Given records>

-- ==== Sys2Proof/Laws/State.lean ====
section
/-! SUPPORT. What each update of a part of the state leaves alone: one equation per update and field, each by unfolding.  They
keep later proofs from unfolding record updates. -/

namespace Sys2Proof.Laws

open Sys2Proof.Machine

Work instructions>
Would you copy the entire listing exactly, missing nothing?

Exercise answer>
-- ==== Sys2Proof/Laws/State.lean ====
section
/-! SUPPORT. What each update of a part of the state leaves alone: one equation per update and field, each by unfolding.  They
keep later proofs from unfolding record updates. -/

namespace Sys2Proof.Laws

open Sys2Proof.Machine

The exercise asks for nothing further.